Jack Westover will be the key player in Husky Makeover

One by one, some of the fiercest gladiators on the University of Washington football team fell last fall, either for long stretches or the rest of the season.

The injured list was filled with a number of Husky heavyweights in Edefuan Ulofoshio, Jaxson Kirkland, Ryan Bowman, Zion Tupuola-Fetui, Ja’Lynn Polk, Cam Williams, Rome Odunze, Quintin Moore, Richard Newton, Cade Otton. .. and Jack Westover.

Their collective absences played a significant role in UW’s slump to a 4-8 record after being projected by The Associated Press in its preseason poll as a Top 20 team.

Typical was Westover, who was always someone the Huskies could count on to put on a big play or do the dirty work.

After appearing in all 17 games in his previous two seasons, the 6-foot-3, 250-pound tight end and H-back got bumped at the start of 2021 and was only available for seven outings.

Since joining the Huskies, Westover has performed well, but nothing has come easy for him. Originally, he was a walk-around player before Jimmy Lake staff gave him a scholarship.

Westover has made a few starts in 2020, this after catching a touchdown pass the previous season. But last year turned out to be a complete failure for him as his health was called into question during spring training and didn’t hold up throughout the season.

He must now show Kalen DeBoer’s new staff who he is and what he can do.

With less than a month to go before spring training, we’re offering insights and insights gathered from the UW football staff in a series of stories about every scholarship player from #0-99. We’ll review the experience each Husky’s previous starting lineup, if any, and determine what comes next under DeBoer.

As with any coaching change, it’s a new beginning in football for everyone, including the Huskies’ number 37.

Westover wore a redshirt in Washington for his first season in 2018, but worked his way into the roster the following season. He played all 13 games. Without scholarship.

He scored in Arizona on a 3-yard touchdown pass from Jacob Eason, drifting out of the backfield to open up and having fans back home scrambling to call the UW football roster to see who he was. .

In the pandemic-shortened 2020 season, Westover started twice as the Huskies changed him up with different rosters to start each outing, playing a most unusual role. He ran the ball three times against Oregon State, twice more against Stanford. He caught another pass against Arizona, but it didn’t reach the end zone. He upset a lot of people by providing an escort.

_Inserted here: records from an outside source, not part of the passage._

-- ==== Sys2Proof/Machine/Channels.lean ====
section
/-! DEFINITION. The stacks and warm channels (R212 to R229), their delay lines (R307, R308), calibration, margin scan and
retraining (R313 to R323). Member m stands behind DLL m + 1. -/

namespace Sys2Proof.Machine

/-! ## Members -/

/-- The page of a member. -/
def memberPage (m : Nat) : Nat := if m < 8 then STK.page m else DCH.page (m - 8)

/-- IN_SERVICE of a member. -/
def inServiceFld (m : Nat) : Fld := if m < 8 then STK.IN_SERVICE m else DCH.IN_SERVICE (m - 8)

/-- TRAINED of a member. -/
def trainedFld (m : Nat) : Fld := if m < 8 then STK.TRAINED m else DCH.TRAINED (m - 8)

/-- Is DLL `i` enabled: the epoch DLL always, a member's while its page is (R307)? -/
def State.dllEnabled (s : State) (i : Nat) : Bool := i == 0 || s.flag (HDR.ENABLE (memberPage (i - 1)))

/-- The window W_i in picoseconds (R307). -/
def dllWindow (i : Nat) : Nat := if i = 0 then 500 else if i ≤ 8 then 6 else 8

/-- A DLL's share of LOCK_A's density in 1/6000: e_i ÷ (2 × W_i), 1 at most; 1 as well while it searches (R309; log entry 65). -/
def State.lockShare (s : State) (i : Nat) : Nat :=
  let e := if i = 0 then s.clk.epochPhase else (s.member (i - 1)).phaseErr
  let inWin := if i = 0 then s.clk.epochDllIn else (s.member (i - 1)).inWindow
  if !inWin && e ≤ dllWindow i then 6000 else min 6000 (e * (3000 / dllWindow i))

/-- LOCK_A's density D in 1/6000: the worst of the enabled DLLs; 1 with none enabled, as in a datapath reset (R309). -/
def State.lockDensity (s : State) : Nat :=
  if !s.dpUp then 6000
  else (((List.range 17).filter s.dllEnabled).map s.lockShare).foldl max 0

/-- LOCK_A driven at a new density (R309). -/
def State.lockA (old s : State) : State :=
  if s.lockDensity == old.lockDensity then s else s.send (.lockA s.lockDensity)

/-- DLL_IN_WIN[i] (R307). -/
def State.dllIn (s : State) (i : Nat) : Bool :=
  s.dllEnabled i && (if i = 0 then s.clk.epochDllIn else (s.member (i - 1)).inWindow)

/-- Does a sector homed in a volatile tier have a byte in member m? Grains are 256 bytes or more (R215). -/
def State.sectorIn (s : State) (sec m : Nat) : Bool :=
  (List.range 16).any fun i => match s.placeOfDa (4096 * sec + 256 * i) with
    | some p => p.1 == m
    | none => false

/-- The sectors homed in member m. -/
def State.sectorsOfMember (s : State) (m : Nat) : List Nat :=
  (s.tier.ext.filter fun e => e.2.isVolatile).flatMap fun e =>
    ((List.range 16).map (16 * e.1 + ·)).filter fun sec => s.sectorIn sec m

/-- A member leaves service at once: every sector homed there is poisoned, and R212 applies (R224, R308). -/
def State.dropMember (s : State) (m : Nat) : State :=
  let secs := s.sectorsOfMember m
  let s := secs.foldl (fun s sec => s.poisonSector m sec) s
  let s := (s.put (inServiceFld m) 0).raise (memberPage m) (if m < 8 then STK.evOUT_OF_SERVICE else DCH.evOUT_OF_SERVICE)
  ({ s.damage with q := { s.q with refigure := true } }).resettle.manageTiers

/-- A record of a member at a set point programmed with free content, as training found it (R223, R313). -/
def State.freeRecord (s : State) (m f code : Nat) : State :=
  let (v, s) := s.freeNat
  s.calProgram m f code (freeBody m f v)

/-- The window of a search about a stored value (R315). -/
def State.seedWin (s : State) : Nat := s.get CLK.SEED_WIN

/-- Bring-up training of a member at a set point (R223, R313, R315): from the record in force, each lane within SEED_WIN of it; or
over the whole range, with a record of what is found. Records whose check fails count. -/
def State.trainAt (s : State) (m f : Nat) : State :=
  let s := s.inc CLK.RECORD_CRC_FAIL (s.calBad m f)
  let (v, s) := s.freeNat
  let put (s : State) (code : Nat) (seeds : NMap (Nat × Nat)) : State :=
    s.setMember m { s.member m with codes := mput (s.member m).codes f code, seeds := seeds }
  match s.calInForce m f with
  | some a => put s (s.calCode a) (mput (s.member m).seeds f (v, s.seedWin))
  | none =>
    let code := v % 16384
    put (s.freeRecord m f code) code (mdel (s.member m).seeds f)

/-- A member enters service: its bring-up training is done at every set point (R223, R308). -/
def State.bringUp (s : State) (m : Nat) : State :=
  let s := s.setMember m { s.member m with codes := [], seeds := [], drift := [], caRow := 0 }
  let s := (List.range (setPoints m)).foldl (fun s f => s.trainAt m f) s
  let s := (s.put (trainedFld m) 1).put (inServiceFld m) 1
  let s := if m < 8 then s else s.put (DCH.FSP_ACTIVE (m - 8)) (s.get (DCH.FSP (m - 8)))
  ({ s with q := { s.q with refigure := true } }).resettle.manageTiers

/-! ## Refresh intervals and temperature (R217) -/

/-- REF_X2 as it stands now, with its event on a stack. -/
def State.showX2 (s : State) (m : Nat) : State :=
  if m < 8 then
    let b := s.refX2 m 0
    (s.raiseIf (b != s.flag (STK.REF_X2 m)) (STK.page m) STK.evREF_X2_EVT).putb (STK.REF_X2 m) b
  else s.put (DCH.REF_X2 (m - 8)) (b2n (s.refX2 m 0) + 2 * b2n (s.refX2 m 1))

/-- The 1 ms read of a stack's sensor (R217): doubled from 85 °C on, base again from 80 °C down. -/
def State.stackTemp (s : State) (n : Nat) (t : Int) : State :=
  let s := s.put (STK.TEMP_C n) (BitVec.ofInt 8 t).toNat
  let s := { s with cen := { s.cen with stkMax := some (max t (s.cen.stkMax.getD t)) } }
  let x := s.member n
  let hot := if 85 ≤ t then true else if t ≤ 80 then false else x.hotRank.getD 0 false
  (s.setMember n { x with hotRank := x.hotRank.set 0 hot }).showX2 n

/-- The 1 ms read of a rank's temperature mode registers (R217, R341): `levels` says of each device 0 for the base rate, 1
above it, 2 above twice it. -/
def State.rankTemp (s : State) (n rank : Nat) (levels : List Nat) : State :=
  let m := 8 + n
  let x := s.member m
  let hot := levels.any (0 < ·)
  let s := s.setMember m { x with
    hotRank := x.hotRank.set rank hot, overRank := x.overRank.set rank (levels.any (1 < ·)) }
  let o := (s.member m).overRank.any id
  let was := s.flag (DCH.TEMP_OVER n)
  let s := (s.putb (DCH.TEMP_OVER n) o).raiseIf (o && !was) (DCH.page n) DCH.evTEMP_OVER_EVT
  (if o != was then { s with q := { s.q with refigure := true } } else s).showX2 m

/-! ## Command parity (R224) -/

/-- A warm channel at a set point: its rate, and the figures that follow from it (R225). -/
def State.setFsp (s : State) (n f : Nat) : State :=
  let s := s.put (DCH.FSP_ACTIVE n) f
  { s with q := { s.q with refigure := true } }
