-- ==== Sys2Proof/Machine/Boundary.lean ====
section
/-! DEFINITION. What an epoch boundary does (R35): the epoch that ends, twin protocol, tables, windows and queues, figures
and SCALE, allowances, memory and flash slots, parking; and the five kinds of boundary (R24, R29 to R33). -/

namespace Sys2Proof.Machine

/-! ## Twin protocol (R28, R133, R136, R144, R149, R212) -/

/-- The relay marker of the leader (R28). -/
def State.relayMarker (s : State) : State :=
  if s.pwr.twinPos == 0 && s.flag EPC.RELAY_EN then
    s.sendAdit 0x04 s.ep.num (BitVec.ofNat 8 (b2n (s.ep.state == .holdover)) :: List.replicate 7 (0 : Byte))
  else s

/-- Epoch `old` ends at a twin that commits. -/
def State.endOld (s : State) (old : Nat) : State :=
  if s.cm.twin == .paired || s.cm.twin == .alone then
    (s.setEpochRec old { s.epochRec old with calSec := s.cal.sec, solo := s.alone }).endEpoch old
  else s

/-- The epoch before `old` judged when the boundary after `old` comes (R133, R136): empty, over, or whole in time. A last frame
that came in the same core cycle as the boundary counts as after it. -/
def State.judgeEpoch (s : State) (old : Nat) : State :=
  if s.cm.twin != .paired then s
  else match (s.cm.ended.filter (· < old)).getLast? with
    | none => { s with cm := { s.cm with empties := 0 } }
    | some n =>
      let e := s.epochRec n
      if e.solo || e.ofPeer then s
      else if !e.peer.whole || s.ep.last256 / 256 ≤ e.peer.wholeAt then
        let s := s.tallyLate n
        { s with cm := { s.cm with empties := s.cm.empties + 1 } }
      else
        let s := { s with cm := { s.cm with empties := 0 } }
        if e.holdsUnion && e.peerWhole then s
        else (s.setEpochRec n { e with extended := true }).raise CMT.page CMT.evREPAIR_OVER

/-- A yield for damage at this boundary (R212, R302): YIELD is sent and the twin is RETURNING. What it holds is kept until
the next boundary, at which the peer's own yield may make it withdraw (log entry 40). -/
def State.yieldDamage (s : State) : State :=
  let hurt := s.mc.damaged && s.cm.twin == .paired && s.flag CEL.UE_YIELD_EN
  let s := { s with mc := { s.mc with damaged := false } }
  if hurt then
    let s := (s.sendAdit 0x08 s.ep.num []).raise CEL.page CEL.evUE_YIELD
    { s with cm := { s.cm with yieldNext := true, twin := .returning, inService := false } }
  else s

/-- Loss of the peer and yields at the boundary after epoch `old` (R144, R212; none is declared during a muster, R191). -/
def State.judgePeer (s : State) (old : Nat) : State :=
  if s.mus.stopped then s
  else if s.cm.yieldNext then
    let s := { s with cm := { s.cm with yieldNext := false } }
    if s.cm.departed && s.cm.peerClaim < s.cm.claim then s.declareLost.endOld old
    else { s.enterReturning with cm := { s.enterReturning.cm with resumeSent := false } }
  else if s.cm.twin != .paired then s
  else if s.cm.diverged then s.goAlone.yieldDamage
  else if s.cm.departed || 2 ≤ s.cm.empties then s.declareLost.yieldDamage
  else s.yieldDamage

/-- A twin that became RETURNING with the link up says so (R146). -/
def State.sayReturning (s : State) : State :=
  if s.cm.twin == .returning && !s.cm.yieldNext then s.sendResume else s

/-- The join at the first boundary at which its conditions hold (R149), and word of it to the serving twin (log entry 21). -/
def State.askJoin (s : State) : State := if s.mayJoin then (s.resumeFrame .returning true false).join else s

/-! ## Tables, windows and queues (R56, R76, R102, R112, R117, R118, R169) -/

/-- One table change that a member committed in epoch `c` (R114). -/
def State.applyTable (s : State) (c : Nat) (p : List Byte) : State :=
  if p.length == 32 then s.domainEffect p
  else match parseWin p with
    | some q => s.windowEffect q c
    | none => s

/-- The table changes of the epochs that have ended, of every member, in order of gang position, then commit order (R169);
the boundary then brings them into effect. -/
def State.applyTables (s : State) (old : Nat) : State :=
  let ts := sortBy (fun (a b : Nat × Nat × Nat × List Byte) =>
    a.1 < b.1 || (a.1 == b.1 && a.2.1 ≤ b.2.1)) (s.win.tables.filter fun t => t.2.2.1 ≤ old)
  ts.foldl (fun s t => s.applyTable t.2.2.1 t.2.2.2)
    { s with win := { s.win with tables := s.win.tables.filter fun t => old < t.2.2.1 } }

/-- Queues at a boundary (R76, R102). -/
def State.turnQueues (s : State) : State :=
  let qs := mmap (fun _ (q : Queue) => q.turn) s.q.q
  let s := { s with q := { s.q with q := qs } }
  (qs.filter fun e => e.2.state == .deleting).foldl (fun s e => s.checkFree e.1) s

/-- Entries that reach the horizon retire, and FLOOR follows them (R56, R57); the carried excess. -/
def State.retire (s : State) : State :=
  let isOld (e : Nat × RrtEntry) : Bool := e.2.epoch + 32 ≤ s.ep.num
  let gone := s.net.rrt.filter isOld
  let s := { s with net := { s.net with
    rrt := s.net.rrt.filter fun e => !isOld e
    excess := s.net.excess + s.net.count - 131072, count := 0, naks := [] } }
  let s := s.capEvent
  gone.foldl (fun s e =>
    let n := e.2.key.qid.toNat
    let q := s.queue n
    if n = 0 || q.state == .free then s
    else s.setQueue n ({ q with floor := laterSeq q.floor e.2.key.seq.toNat }).settle) s

/-- What a fence still leaves open is cut off at F + 1 and F + 2 (R118). -/
def State.cutFences (s : State) : State :=
  let ws := s.win.win.filter fun e => (e.2.state == .revoking || e.2.state == .closing) && e.2.fence + 1 ≤ s.ep.num
  ws.foldl (fun s e =>
    let s := s.cutHeld e.1 e.2.fence
    if e.2.fence + 2 ≤ s.ep.num then s.cutSegments e.1 e.2.fence else s) s

/-! ## Figures, SCALE and allowances (R99, R101 to R103, R278, R362) -/

/-- Figures where something has changed them, and SCALE (R103); both stand still while PARKED (R343). DESIGN CHOICE (log entry
71): SCALE changes where its word in QMG.SCALE does. -/
def State.turnScale (s : State) : State :=
  if s.pwr.park == .parked then s
  else
    let s := if s.q.refigure then
        let s := s.regulators
        { s with q := { s.q with fig := s.figures, refigure := false } }
      else s
    let r := scaleOf s.q.fig s.sums
    let w := scaleWord r
    let still := s.q.oversub && r.1 != r.2
    if w == s.q.scale then { s with q := { s.q with scaleIn := r, oversub := still } }
    else (({ s with q := { s.q with scale := w, scaleIn := r, oversub := still } }).post none 0x0003 0 w).raise
      QMG.page QMG.evGUARANTEE_CHANGE

/-- An allowance at a boundary: it gains its grant and is capped at it (R99). -/
def gain (a : Int) (grant : Nat) : Int := min grant (a + grant)

/-- A line channel's grant: 1.6 Tb/s × period ÷ 8 (R99). -/
def State.lineGrant (s : State) : Nat := 200000000000 * s.periodP / (256 * secCycles)

/-- A port's curator datagram allowance, in bytes: 125,000,000 bytes per second, capped at 16,384 (R362). -/
def State.curatorGrant (s : State) : Nat := 125000000 * s.periodP / (256 * secCycles)

/-- Every allowance at a boundary. -/
def State.refill (s : State) : State :=
  let one (q : Queue) : Queue := { q with
    alWr := gain q.alWr (s.grant q.ct.wr), alRd := gain q.alRd (s.grant q.ct.rd)
    alFl := gain q.alFl (s.grant q.ct.fl), alReq := gain q.alReq (s.grant q.ct.reqs) }
  { s with
    q := { s.q with q := mmap (fun _ q => one q) s.q.q
                    alLine := mofList ((List.range 8).map fun c => (c, gain (mgetD s.q.alLine c 0) s.lineGrant)) }
    acc := { s.acc with tagAl := min s.tagGrant (s.acc.tagAl + s.tagGrant) }
    cur := { s.cur with alPort := mofList ((List.range 16).map fun p =>
      (p, min 16384 (mgetD s.cur.alPort p 0 + s.curatorGrant))) } }

/-! ## Parking (R343, R344) -/

/-- PARK and wakes at a boundary. -/
def State.turnPark (s : State) : State :=
  match s.pwr.park with
  | .awake =>
    if s.pwr.parkReq || s.pwr.reparkReq then
      { s with pwr := { s.pwr with park := .parking, parkReq := false, reparkReq := false, wakeReq := false, wakeReason := 0 } }
    else s
  | .parked =>
    if s.pwr.wakeReq then
      { s with pwr := { s.pwr with park := .waking, wakeReq := false, hostSerdes := true } }
    else s
  | _ => s

/-! ## The boundary -/

/-- Everything that a boundary does once the epoch has its number and its time; `old` is the epoch that ended. During
the image and record steps of a muster only the epoch counts on and memory is refreshed (R190, R217). -/
def State.atBoundary (s : State) (old : Nat) (env : BoundaryEnv) : State :=
  let s := env.mismatches.foldl State.mismatch (env.curators.foldl State.coreOp s)
  let s := (if env.mismatches.isEmpty then s else s.checkAdit).relayMarker
  if s.mus.state == .mustering && s.mus.step != .commit || s.mus.state == .mustered then s.refillPorts.refreshAll
  else
    let s := (s.endOld old).applyTables old
    let s := s.turnWindows.turnQueues
    let s := (s.judgeEpoch old).judgePeer old
    let s := if s.mus.stopped then s else s.takeNext s.ep.num
    let s := s.settle.sayReturning.askJoin
    let s := (s.stepRehome env.rehome env.rehomeCells).retire
    let s := s.turnPark.turnScale
    let s := if s.pwr.throttled then s.inc THM.THROTTLE_EPOCHS (s.ep.num - old) else s
    let s := s.refill.coreSend.cutFences
    let s := env.fill.foldl (fun s x => if s.linkUp x.link then s.pfcFill x.link x.prio.val x.pct else s) s
    let s := if s.mus.stopped || s.cm.yieldNext then s else s.examine
    let hops := ((List.range 8).filter fun n => (s.member (8 + n)).fspReq.isSome).map (8 + ·)
    let s := s.refillPorts.refreshAll
    let s := ((s.scrubSlot env).patrolSlot env).judgeBehind
    let s := ((s.calSlot env.cal hops (s.ep.num - old)).retrainSlot env.retrain).turnFsp
    s.flushWaiting.manageTiers

/-- A boundary: what it does at once, the epoch receiver as the boundary has set it. -/
def State.boundary (s : State) (old : Nat) (env : BoundaryEnv) : State := { s.atBoundary old env with ep := s.ep }

/-- A boundary from the own input at a time, with its edge if there was one. -/
def State.ownBoundary (s : State) (t256 : Nat) (edge : Option Nat) (env : BoundaryEnv) : State :=
  let s := s.at (t256 / 256)
  (s.alignAt t256 edge).boundary s.ep.num env

/-- A boundary in RELAY or HOLDOVER, of number `n`. -/
def State.placedBoundary (s : State) (t256 n : Nat) (env : BoundaryEnv) : State :=
  let s := s.at (t256 / 256)
  let old := s.ep.num
  ({ s with ep := { s.ep with num := n, last256 := t256, edge := none, seen := false } }).boundary old env

/-- A boundary that continues the count. -/
def State.nextBoundary (s : State) (t256 : Nat) (env : BoundaryEnv) : State := s.placedBoundary t256 (s.ep.num + 1) env

/-- A SYNC edge (R24, R33): inside the window it issues the boundary, in HOLDOVER it may reacquire; any other is ignored. -/
def State.syncEdge (s : State) (edge : Nat) (env : BoundaryEnv) : State :=
  if !s.usesEpoch then s
  else if s.ownInput && s.inWin edge s.ownExpected then
    let s := s.missUnseen
    if s.ownInput then s.ownBoundary (edge * 256) (some edge) env else s
  else match s.reacquireAt edge with
    | some n => if n ≤ s.ep.num then s.refuseSource else ((s.at edge).reacquire edge n).boundary s.ep.num env
    | none => s

/-- No edge came: the boundary at the expected time, and the frame missed (R24, R26). With ALIGN_EN at 0 the input counts
as lost, and no frame as missed (R427). -/
def State.expectedBoundary (s : State) (env : BoundaryEnv) : State :=
  if !s.ownInput || (s.ep.state == .search && !s.usesEpoch) then s
  else
    let s := s.missUnseen
    let uses := s.usesEpoch
    if !s.ownInput then s
    else
      let s := s.ownBoundary s.ownExpected none env
      if uses then ({ s with ep := { s.ep with lastGood := none } }).missFrame else s.loseEpoch

/-- Does the device follow relay markers, or does it from the next boundary? -/
def State.relays (s : State) : Bool := (s.ep.state == .relay && !s.ep.returning) || s.ep.relayNext

/-- RELAY, entered or kept, at a boundary (R30, R32): a frame of the own input that never came resets the count. -/
def State.keepRelay (s : State) : State :=
  if s.ep.state == .relay then
    (if s.ep.seen then s else { s with ep := { s.ep with agree := 0, lastGood := none } })
  else ({ s with ep := { s.ep with
    state := .relay, relayNext := false, agree := 0, returning := false, target := none, lastGood := none
    missRow := 0, markerMiss := 0 } }).raise EPC.page EPC.evRELAY_ENTER

/-- A boundary placed from the leader's marker (R29), also where the marker came before FORCE_HOLDOVER was set (log entry
60). Numbers that the leader skipped are skipped here too (R33). -/
def State.relayedBoundary (s : State) (env : BoundaryEnv) : State :=
  if !s.relays then s
  else match s.relayTime with
    | none => s
    | some (t, n) =>
      let s := s.keepRelay.skipTo n
      ({ s with ep := { s.ep with markerMiss := 0 } }).placedBoundary t n env

/-- An expected boundary without a marker: issued at the expected time; the second in a row ends RELAY (R30). -/
def State.markerMissing (s : State) (env : BoundaryEnv) : State :=
  if !s.relays || s.relayTime.isSome then s
  else
    let s := s.keepRelay
    let s := ({ s with ep := { s.ep with markerMiss := s.ep.markerMiss + 1 } }).nextBoundary s.expected env
    if 2 ≤ s.ep.markerMiss then ({ s with ep := { s.ep with markerMiss := 0 } }).holdOver else s

/-- A boundary in HOLDOVER (R31); while reacquisition waits for a source edge none falls at the expected time (R33). Where the
source's next edge lies past 1.5 periods, the boundary falls at the expected time and reacquisition goes on. A search whose
edge never came begins again (log entry 60). -/
def State.holdoverBoundary (s : State) (env : BoundaryEnv) : State :=
  if s.ep.state != .holdover || s.awaitsEdge then s
  else ({ s with ep := { s.ep with target := if s.edgeDue then none else s.ep.target } }).nextBoundary s.expected env

/-! ## The commands -/

/-- EPOCH_FRAME (R16 to R26). -/
def execEpochFrame (edge : Nat) (bits : List Bool) (s : State) : Result := .next (s.whenDp fun s => s.epochFrame edge bits)

/-- EPOCH_BOUNDARY (R24, R33). -/
def execEpochBoundary (edge : Nat) (env : BoundaryEnv) (s : State) : Result := .next (s.whenDp fun s => s.syncEdge edge env)

/-- EXPECTED_TIME_BOUNDARY (R24, R26). -/
def execExpectedTimeBoundary (env : BoundaryEnv) (s : State) : Result := .next (s.whenDp fun s => s.expectedBoundary env)

/-- RELAYED_BOUNDARY (R29). -/
def execRelayedBoundary (env : BoundaryEnv) (s : State) : Result := .next (s.whenDp fun s => s.relayedBoundary env)

/-- HOLDOVER_BOUNDARY (R31). -/
def execHoldoverBoundary (env : BoundaryEnv) (s : State) : Result := .next (s.whenDp fun s => s.holdoverBoundary env)

/-- RELAY_MARKER_MISSING (R30). -/
def execRelayMarkerMissing (env : BoundaryEnv) (s : State) : Result := .next (s.whenDp fun s => s.markerMissing env)

end Sys2Proof.Machine
end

With Otto now chasing the NFL Draft and once-promising redshirt freshman Mark Redman transferring to San Diego State, Westover is even more needed to keep the tight position well-supplied .

He and junior Devin Culp, a six-game career starter who has appeared in 22 games, are the experienced veterans and top contenders as DeBoer examines talent in their positions.

UW Starter or not: Westover started at Michigan among his seven appearances last fall, so he played under ultimate pressure in front of college football‘s biggest crowd. He is capable of being the No. 1 guy although his real value lies in his alignment all over the court, from the full-back position to the lunge to the outside edge of the offensive line. He’s the best blocker and a more than adequate receiver among tight ends. DeBoer should really like what he sees in this guy.